Methodology: For this study we synthesized polymerized hemoglobin (PolyHb), an HBOC currently undergoing development as a red blood cell substitute and chemosensitizer. During the synthesis of PolyHb, we can control the O₂ concentration within the reactor to effectively lock the PolyHb either in the high affinity relaxed quaternary state or the low affinity tense quaternary state. For this study, a library of PolyHbs was synthesized with varying sizes and O₂ affinities for use in animal studies. The measured biophysical properties including O₂ equilibrium, deoxygenation kinetics, rheology, and hydrodynamic radius of the resulting PolyHbs were used as parameters for computational simulations of O₂ delivery throughout the tumor vasculature. For the simulations, three-dimensional vascularized tumor constructs were stochastically generated within simulated 6 mm synthetic arterio-venous networks of vasculature within the host tissue. Each of these networks include vessels from the arterial (100 μm ID) to the capillary (2.5 μm ID) scale. We then used these systems to incorporate the effects of the initial tumor position relative to the arteries and veins within the microenvironments of the host tissue. Each tumor construct was generated in a multi-scale model of multiphasic tumor expansion coupled with vessel growth, adaptation, co-option, and regression. Following the simulated growth, we computationally evaluated the enhanced O₂ transport and delivery throughout the tumor vascular networks facilitated by systemic treatment with either the high or low affinity PolyHbs. The computational model developed here was validated with intravital microscopy within a mouse chamber window model. Mice were transfused with either the low or high affinity PolyHbs. The changes in blood flow, vascular morphology, and the O₂ concentration distributions within the vasculature and tissue spaces were each measured and compared with the simulated tumor systems to validate accurate performance of the simulated tumor systems. Once validated, the data from the simulation was used to compute averaged macro-scale tumor properties such as regional blood flow, tissue hemoglobin concentration, vascular oxygen saturation, and hypoxic volume. We were then able to examine how coadministration of low and high affinity PolyHb would modulate tumor growth and chemotherapeutic effectiveness in animal tumor models.

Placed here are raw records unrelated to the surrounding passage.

-- ==== Sys2Proof/Tests/Slice0.lean ====
section
/-! SUPPORT. Tests of one step or one decode each: what well-formedness refuses, words written out from the encoding tables, values
that the specification states, and for every statement of Certificates/Slice0 that has hypotheses a state that meets them. -/

namespace Sys2Proof.Tests

open Sys2Proof Sys2Proof.Machine

set_option Elab.async false

/-! ### Well-formedness: for each check a command it refuses -/

/-- An operation of engine 0, guarded by P0, the last of its bundle. -/
def o : Op := ⟨0, 0, false, true⟩
/-- A write access over the SDO path, of one value byte. -/
def sdo : Acc := ⟨1000000, none, 0, 0, 1, 0, {}⟩
/-- A frame from the partner with number 1 and this content. -/
def frame (f : OnbexOut) : Rx := rxOf 1000000 f 1

theorem test_wf_refuses_operands : (Instr.ldBa o (.dsp 0 48)).wf = false ∧ (Instr.ldBa o (.dsp 0 47)).wf = true ∧
    (Instr.mfs o 0 1 6).wf = false ∧ (Instr.mfs o 0 1 5).wf = true ∧ (Instr.dadd o 3 2 4).wf = false ∧
    (Instr.dadd o 0 2 4).wf = false ∧ (Instr.dadd o 2 4 6).wf = true := by decide
theorem test_wf_refuses_forms : (Instr.min o 1 2 (.imm 3) 1).wf = false ∧ (Instr.min o 1 2 (.reg 3) 1).wf = true := by decide
theorem test_wf_refuses_time_pairs : (Instr.heartbeat (frame (.abdicate 7)) 0 false ⟨0, toWord (1000000000 * 2 ^ 18)⟩ ⟨0, 0⟩).wf = false ∧
    (Instr.heartbeat (frame (.abdicate 7)) 0 false ⟨0, toWord (999999999 * 2 ^ 18)⟩ ⟨0, 0⟩).wf = true := by decide +kernel
theorem test_wf_refuses_accesses : (Instr.stop { sdo with sid := some (2 ^ 32) } 0x10).wf = false ∧ (Instr.stop sdo 0x10).wf = true := by
  decide
theorem test_wf_refuses_messages : (Instr.keepalive ⟨0, some 1, 2 ^ 32, 0, {}, {}⟩).wf = false ∧ (Instr.keepalive ⟨0, some 1, 1, 0, {}, {}⟩).wf = true := by
  decide
theorem test_wf_refuses_frames : (Instr.nak { frame (.nak 0) with payload := List.replicate 4097 0 } 0).wf = false ∧
    (Instr.nak (frame (.nak 0)) 0).wf = true := by decide +kernel

/-! ### Words of Tables 03-16, 03-17 and 04-19, and words written out from the encodings -/

theorem test_decode_slot_b : decodeOp 0 true false 0 .b 0x30304807 = some (.andBa ⟨0, 3, false, true⟩ (.io 0x0120 7)) ∧
    decodeOp 0 true false 0 .b 0x01500400 = some (.orBa o (.dsp 0x10 0)) ∧
    decodeOp 0 true false 0 .b 0x00401001 = some (.andnBa o (.io 0x40 1)) ∧
    decodeOp 0 true false 0 .b 0x0300020F = some (.ton o 2 3 3) := by decide +kernel
theorem test_decode_slot_a : decodeOp 0 true false 0 .a 0x00110414 = some (.add o 4 4 (.reg 5)) ∧
    decodeOp 0 true false 0 .a 0x0211C780 = some (.add o 7 7 (.imm 0x80)) ∧
    decodeOp 0 true false 0 .a 0x02008060 = some (.mov o 2 0x60) := by decide +kernel
theorem test_decode_slot_m : decodeOp 0 true false 0 .m 0x0012420C = some (.ldD o 9 2 (.imm 0x0C)) := by decide +kernel
theorem test_decode_slot_c : decodeOp 0 true false 0 .c 0 = some (.nop 0 true) ∧
    decodeOp 0 true false 0 .c 0x06001E84 = some (.imm 0 true false 0x1E84) ∧
    decodeOp 0 true false 0 .c 0x02000000 = some (.eoc o 0) := by decide +kernel

/-! ### Values that the specification works out -/

/-- The example of chapter 00 after R5: 1 900 000 000.5 s TAI, ACC 0x21, SYN. -/
theorem test_time_pair : TimePair.of 1900000000500000000 0x2180 = ⟨0x0000713FB300, 0x773594002180⟩ ∧
    (TimePair.of 1900000000500000000 0x2180).instant = 1900000000500000000 ∧ tickNo 1900000000500000000 % 16000 = 8000 := by decide +kernel
/-- The example after Table 04-13: the decimal adjust of 0x00000000000A is 0x000000000010. -/
theorem test_decimal_adjust : bcdOf (bcdVal 0x00000000000A % 10 ^ 12) = 0x000000000010 := by decide +kernel
/-- Table 13-3: the windows of a roll call of 100 ms with the window 40 000 to 60 000 µs. -/
theorem test_roll_call_windows : let x : Member := ⟨true, 100000, 40000, 60000, 0, some 0, 0, false, none, ⟨0, 0⟩, false, false, false⟩
    (openTick x 0 1, closeTick x 0 1) = (2950, 3605) ∧ (openTick x 0 2, closeTick x 0 2) = (6226, 6882) ∧
      (openTick x 0 3, closeTick x 0 3) = (9503, 10159) ∧ closeTick x 0 4 = 13435 := by decide +kernel
/-- The example of R312: with the defaults and an own transceiver loop of 130 ns, an edge after 1 250 ns gives δ = 1 120 ns, which is 100 m. -/
theorem test_can_distance : (Chip.reset.wr 0x2920 0x11 130).canDistance 0 100 = 100 := by decide +kernel
/-- R367: leap years. -/
theorem test_leap_years : monthDays 2000 2 = 29 ∧ monthDays 2100 2 = 28 ∧ monthDays 2400 2 = 29 ∧ monthDays 2004 2 = 29 := by decide +kernel
/-- R39: a class with period 3 musters every 187.5 µs. -/
theorem test_releases : cfgReleased { (default : ClsCfg) with period := 3, phase := 0 } (tickNo 187500) = true ∧
    cfgReleased { (default : ClsCfg) with period := 3, phase := 0 } (tickNo 62500) = false := by decide +kernel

Results and Conclusions: Despite variations in the O₂ equilibrium between the low and high affinity PolyHbs, both facilitate exponential increases in O₂ delivery under hypoxic conditions (pO₂ < 10 mm Hg). With these increases in O₂ delivery, both species are expected to modulate O₂ delivery to hypoxic tumors. When these species were analyzed in the simulated system, treatment of hypoxic tumors resulted in decreased hypoxia. This was confirmed with intravital microscopy measurements and a decrease in the tumor growth rate. In contrast, we found that transfusion of PolyHb to normoxic tumors resulted in increased hypoxic volume. Animal models of PolyHb treatment of normoxic tumors resulted in increased tumor expansion. This indicates that the simulated model can be used to predict target tissue types for PolyHb treatment. Additionally, we found that increases in the tissue hemoglobin concentration and regional blood flow would lead to improved oxygenation. Taken together, the resulting multiscale fluid and mass transport simulation of the tumor vascular architecture is a powerful tool to relate clinically measurable tumor parameters as predictors for therapeutic effectiveness when designing HBOC co-administered chemo-therapy regimens.